• **Activity**: A single number is expected: the count of lines in the records below that contain "FaultCause".

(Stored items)
/-- Acts of one lane that leave it good leave every lane good. -/
theorem State.LanesOk.onlyLane {k : LaneId} {s t : State} (h : s.LanesOk) (hk : OnlyLane k t s)
    (hg : LaneGood t.owners k (t.lane k)) : t.LanesOk := by
  refine .of_good fun j => ?_
  by_cases hj : j = k
  · subst hj; exact hg
  · rw [hk.others j hj, SameBlocks.owners hk.blocks]; exact h.good j

section
variable {ow : Vector (Option LaneId) 32} {k : LaneId} {l : Lane}

theorem Lane.Ok.prior_eq_none (h : l.Ok) (hs : l.state ≠ .tripped) : l.prior = none := by
  cases hp : l.prior with
  | none => rfl
  | some p => exact absurd (h.prior_tripped (by simp [hp])) hs

theorem Lane.Ok.length_pos (h : l.Ok) : 0 < l.descriptor.length := Nat.lt_of_le_of_lt (Nat.zero_le _) h.active_lt

/-- The events kept and on their way, and the last result, are not in the ranges. -/
theorem LaneGood.sameContext {l' : Lane} (h : LaneGood ow k l)
    (e : l' = { l with lastResult := l'.lastResult, kept := l'.kept, coming := l'.coming }) : LaneGood ow k l' := by
  rw [e]
  obtain ⟨⟨h1, h2, h3, h4, h5, h6, h7, h8, h9, h10, h11, h12, h13, h14, h15, h16, h17⟩, h18⟩ := h
  exact ⟨⟨h1, h2, h3, h4, h5, h6, h7, h8, h9, h10, h11, h12, h13, h14, h15, h16, h17⟩, h18⟩

/-- The events that a lane forgets are not in its ranges. -/
theorem LaneGood.forget (h : LaneGood ow k l) : LaneGood ow k l.forget := h.sameContext rfl

/-- The lane requests the fetch of an entry. -/
theorem LaneGood.request (h : LaneGood ow k l) (hp : l.prior = none) {o : Nat} (ho : o < l.descriptor.length)
    (e : Entry) : LaneGood ow k { l with active := o, entry := some e } := by
  obtain ⟨⟨h1, h2, h3, h4, h5, h6, h7, h8, h9, h10, h11, h12, h13, h14, h15, h16, h17⟩, h18⟩ := h
  exact ⟨⟨h1, ho, h3, h4, h5, h6, h7, nofun, nofun, h10, h11, h12, h13, h14, h15, h16, fun _ => hp⟩, h18⟩

/-- The lane applies a swap at an entry or at an end of range. -/
theorem LaneGood.applied (h : LaneGood ow k l) (hp : l.prior = none) {d : Descriptor} (hd : d.Ok) (e : Entry) :
    LaneGood ow k
      { l with descriptor := d, swap := none, stack := [], cycles := 0, active := d.preset, entry := some e } := by
  obtain ⟨⟨h1, h2, h3, h4, h5, h6, h7, h8, h9, h10, h11, h12, h13, h14, h15, h16, h17⟩, h18⟩ := h
  exact ⟨⟨hd, hd.preset_lt, nofun, Nat.zero_le _, fun _ => rfl, nofun, fun _ => rfl, nofun, nofun, h10, h11, h12, h13,
    Nat.zero_le _, h15, h16, fun _ => hp⟩, h18⟩

/-- A lane that is not in a trip enters FAULTED. -/
theorem LaneGood.faulted (h : LaneGood ow k l) (hp : l.prior = none) (c : FaultCause) : LaneGood ow k (l.fault c) := by
  obtain ⟨⟨h1, h2, h3, h4, h5, h6, h7, h8, h9, h10, h11, h12, h13, h14, h15, h16, h17⟩, h18⟩ := h
  refine ⟨⟨h1, h2, h3, h4, ?_, h6, ?_, h8, ?_, h10, h11, h12, h13, h14, nofun, ?_, h17⟩, nofun⟩ <;> simp [Lane.fault, hp]

/-- The repeat stack replaced by frames that are in range. -/
theorem LaneGood.withStack (h : LaneGood ow k l) {st : List Frame} (hf : ∀ f ∈ st, f.Ok l.descriptor.length)
    (hd : st.length ≤ 4) (he : l.stack = [] → st = []) : LaneGood ow k { l with stack := st } := by
  obtain ⟨⟨h1, h2, h3, h4, h5, h6, h7, h8, h9, h10, h11, h12, h13, h14, h15, h16, h17⟩, h18⟩ := h
  exact ⟨⟨h1, h2, hf, hd, fun hx => he (h5 hx), h6, h7, h8, h9, h10, h11, h12, h13, h14, h15, h16, h17⟩, h18⟩

end

section
variable {k : LaneId} {s : State}

/-- The state's lane k is good. -/
abbrev Good (k : LaneId) (s : State) : Prop := LaneGood s.owners k (s.lane k)

theorem Good.applySwap (h : Good k s) (hp : (s.lane k).prior = none) {d : Descriptor} (hd : d.Ok)
    (o : SwapOccasion) : Good k (applySwap k d o s) := by
  rw [Good, lane_applySwap, SameBlocks.owners (sansWalk_applySwap s k d o)]
  exact LaneGood.applied h hp hd _

theorem Good.enter (h : Good k s) (hp : (s.lane k).prior = none) (full : Bool) {o : Nat}
    (ho : o < (s.lane k).descriptor.length) (c : EntryCause) : Good k (enter k full o c s) := by
  have hr : Good k (requestEntry k full o c s) := by
    rw [Good, lane_requestEntry]; exact LaneGood.request h hp ho _
  unfold Machine.enter
  split
  · rename_i d hd
    split
    · exact h.applySwap hp (h.ok.swap_ok d hd) _
    · exact hr
  · exact hr

theorem Good.startEvent (h : Good k s) (hp : (s.lane k).prior = none) : Good k (startEvent k s) := by
  unfold Machine.startEvent
  split
  · rename_i d hd; exact h.applySwap hp (h.ok.swap_ok d hd) _
  · rw [Good, lane_requestEntry]; exact LaneGood.request h hp h.ok.active_lt _

theorem Good.faultEntry (h : Good k s) (hp : (s.lane k).prior = none) (c : FaultCause) :
    Good k (faultEntry k c s) := by
  rw [Good, lane_faultEntry, SameBlocks.owners (sansWalk_faultEntry s k c)]
  exact LaneGood.faulted h hp c

theorem Good.passEnd (h : Good k s) (o : EndOutcome) : Good k (passEnd k o s) := by
  rw [Good, lane_passEnd, SameBlocks.owners (sansWalk_passEnd s k o)]
  obtain ⟨⟨h1, h2, h3, h4, h5, h6, h7, h8, h9, h10, h11, h12, h13, h14, h15, h16, h17⟩, h18⟩ := h
  exact ⟨⟨h1, h2, h3, h4, h5, h6, h7, h8, h9, h10, h11, h12, h13, Nat.min_le_left _ _, h15, h16, h17⟩, h18⟩

/-- A lane that leaves its step is RUNNING, so no trip prior state is held. -/
theorem Good.running_prior (h : Good k s) (hr : (s.lane k).state = .running) : (s.lane k).prior = none :=
  h.ok.prior_eq_none (by simp [hr])

theorem Good.endOfRange (h : Good k s) (hr : (s.lane k).state = .running) (b : Bool) :
    Good k (endOfRange k b s) := by
  have hp := h.running_prior hr
  simp only [Machine.endOfRange]
  split
  · rename_i d hd; exact h.applySwap hp (h.ok.swap_ok d hd) _
  · rename_i hsw
    split
    · exact h.faultEntry hp _
    · rename_i hst
      have hst : (s.lane k).stack = [] := by simpa using hst
      split
      · have := h.passEnd (k := k) .done
        rw [Good, lane_passEnd] at this
        rw [Good, State.lane_onLane_self, lane_passEnd, State.onLane_owners]
        obtain ⟨⟨h1, h2, h3, h4, h5, h6, h7, h8, h9, h10, h11, h12, h13, h14, h15, h16, h17⟩, h18⟩ := this
        refine ⟨⟨h1, h2, h3, h4, fun _ => hst, h6, fun _ => hsw, h8, fun hs _ => h9 hs (.inl hr), ?_,
          Nat.zero_le _, nofun, h13, h14, ?_, ?_, h17⟩, h18⟩
        · intro hc; exact ⟨rfl, rfl, (h10 hc).2.2⟩
        · intro p hpu; obtain ⟨a, b, _⟩ := h15 p hpu; exact ⟨a, b, .inr (.inr rfl)⟩
        · intro hx; simp [Lane.goToDone, hp] at hx
      · have := h.passEnd (k := k) .wrap
        rw [Good, lane_requestEntry]
        refine LaneGood.request this ?_ ?_ _
        · simpa using hp
        · simpa using h.ok.length_pos

theorem Good.goToNext (h : Good k s) (hr : (s.lane k).state = .running) (b : Bool) : Good k (goToNext k b s) := by
  simp only [Machine.goToNext]
  split
  · exact h.enter (h.running_prior hr) _ ‹_› _
  · exact h.endOfRange hr _

theorem Good.leave (h : Good k s) (hr : (s.lane k).state = .running) (b : Bool) : Good k (leave k b s) := by
  have hp := h.running_prior hr
  simp only [Machine.leave]
  split
  · exact h
  · split
    · split
      · exact h.faultEntry hp _
      · rename_i top below hst
        have hf : ∀ f ∈ top :: below, f.Ok (s.lane k).descriptor.length := hst ▸ h.ok.frames_ok
        have hd : (top :: below).length ≤ 4 := hst ▸ h.ok.depth_le
        have hne : (s.lane k).stack = [] → ∀ x : List Frame, x = [] := by intro e; rw [e] at hst; cases hst
        split
        · rename_i h2
          have hg : Good k (s.onLane k fun l => { l with stack := ⟨top.head, top.passes - 1⟩ :: below }) := by
            rw [Good, State.lane_onLane_self]
            refine LaneGood.withStack h ?_ hd (fun e => hne e _)
            intro f hfm
            rcases List.mem_cons.1 hfm with rfl | hfm
            · have := hf top (by simp)
              exact ⟨this.head_lt, Nat.le_sub_of_add_le h2, Nat.le_trans (Nat.sub_le _ _) this.passes_le⟩
            · exact hf f (by simp [hfm])
          refine hg.enter ?_ _ ?_ _
          · simpa using hp
          · simpa using (hf top (by simp)).head_lt
        · have hg : Good k (s.onLane k fun l => { l with stack := below }) := by
            rw [Good, State.lane_onLane_self]
            exact LaneGood.withStack h (fun f hfm => hf f (by simp [hfm]))
              (Nat.le_trans (Nat.le_succ _) hd) (fun e => hne e _)
          exact hg.goToNext (by simpa using hr) _
    · exact h.goToNext hr _

theorem Record.divert_lt {r : Record} {n : Nat} (h : r.validFor n = true) (hf : r.onFault = some .divert) :
    r.divert < n := by
  simp only [Record.validFor, hf, Bool.and_eq_true, Bool.not_eq_true'] at h
  simpa using h.2

theorem Good.faultAction (h : Good k s) (hr : (s.lane k).state = .running) (hs : (s.lane k).settled) :
    Good k (faultAction k s) := by
  have hp := h.running_prior hr
  simp only [Machine.faultAction]
  split
  · exact h
  · rename_i r hc
    split
    · exact Good.leave (s := s.raiseFrom _ _) h hr _
    · rename_i hf
      have hg : Good k ((s.raiseFrom (.lane k) (.fault k (s.lane k).active .limit .divert)).onLane k fun l => { l with stack := [] }) := by
        rw [Good, State.lane_onLane_self]
        exact LaneGood.withStack h nofun (Nat.zero_le _) (fun _ => rfl)
      refine hg.enter ?_ _ ?_ _
      · simpa using hp
      · simpa using Record.divert_lt (h.ok.copy_valid hs r hc) hf
    all_goals exact h.faultEntry hp _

• **Task result**: 2